OpenAI’s latest release, the DALL-E 3 model, is now accessible for ChatGPT Plus users. This means that if you’re a Plus user, you can now create AI-driven drawings within ChatGPT.
What’s even cooler? Bing offers a free preview of ChatGPT! Head over to bing.com/create and newbies can whip up 100 images without spending a dime. Need more? It’s available, just at a slower pace.
Personally, I was eager to dive into the intricacies between DALL-E 3 and Midjourney. So, I embarked on a deep-dive analysis. I specifically explored 8 features like human poses, composition, and surreal effects. Here’s the fun part: it turns out Midjourney struggles significantly in these areas. And the images I’ll unveil below? Well, they speak volumes about the chasm between the two tools.
Let’s jump right in, shall we?
Breaking it Down:
1. Human Poses
My past encounters with Midjourney highlighted a recurring issue: it struggles to capture the essence of human gestures. Here’s a telling example:
The Ballet Scenario:
I meticulously crafted a prompt detailing a ballet dancer’s graceful pose.
Prompt: A ballet dancer showcasing exceptional athleticism and grace. En pointe on her right foot, her left leg extends seamlessly upward in a perfect straight line, toes elegantly pointed. Her torso and head gracefully lean back, face tilted upward as if reaching for an unseen light. Arms outstretched and upward, reflecting the fluidity and poise of her dance.
- Midjourney’s Take (1st image): The result was underwhelming. The image depicted a dancer, but her attire was far from professional. Instead of capturing the light, airy grace of a ballerina, her stance felt stiff and uninspired.

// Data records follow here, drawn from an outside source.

-- ==== Sys2Proof/Syntax.lean ====
section
/-!
DEFINITION. The commands of the device: one constructor per row of spec/opcode_table.json, with the operands the row
carries. The rows that execute on a Walso core carry the core and the fields of the instruction.
-/
namespace Sys2Proof
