-- ==== Sys2Proof/Machine/RegAddr.lean ====
section
/-!
DEFINITION. The register addresses of the device, one function per register of the manual. A direct register is keyed
by its byte address (R555); a register or memory word behind the indirect window (R565) by 0x8000_0000 plus its indirect
address. Arguments are the instance numbers in the order of the manual (cluster, lane, instance, index).
-/
namespace Sys2Proof.Reg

- DALL-E 3’s Interpretation (2nd image): In stark contrast, DALL-E 3 delivered brilliantly. The image showcased a quintessential ballerina, her pose echoing my prompt to perfection. Moreover, the impeccable lighting accentuated her elegance.
The Yoga Challenge: Switching gears, I tested the waters with yoga poses.
Prompt: a young woman gracefully balancing on a city rooftop at sunrise with the warrior 1 yoga pose
- Midjourney’s Attempt (1st image): Of the several images, the best had the arms rightly extended upwards. But the rest? They either stood idly or twisted oddly. Far from a basic yoga stance.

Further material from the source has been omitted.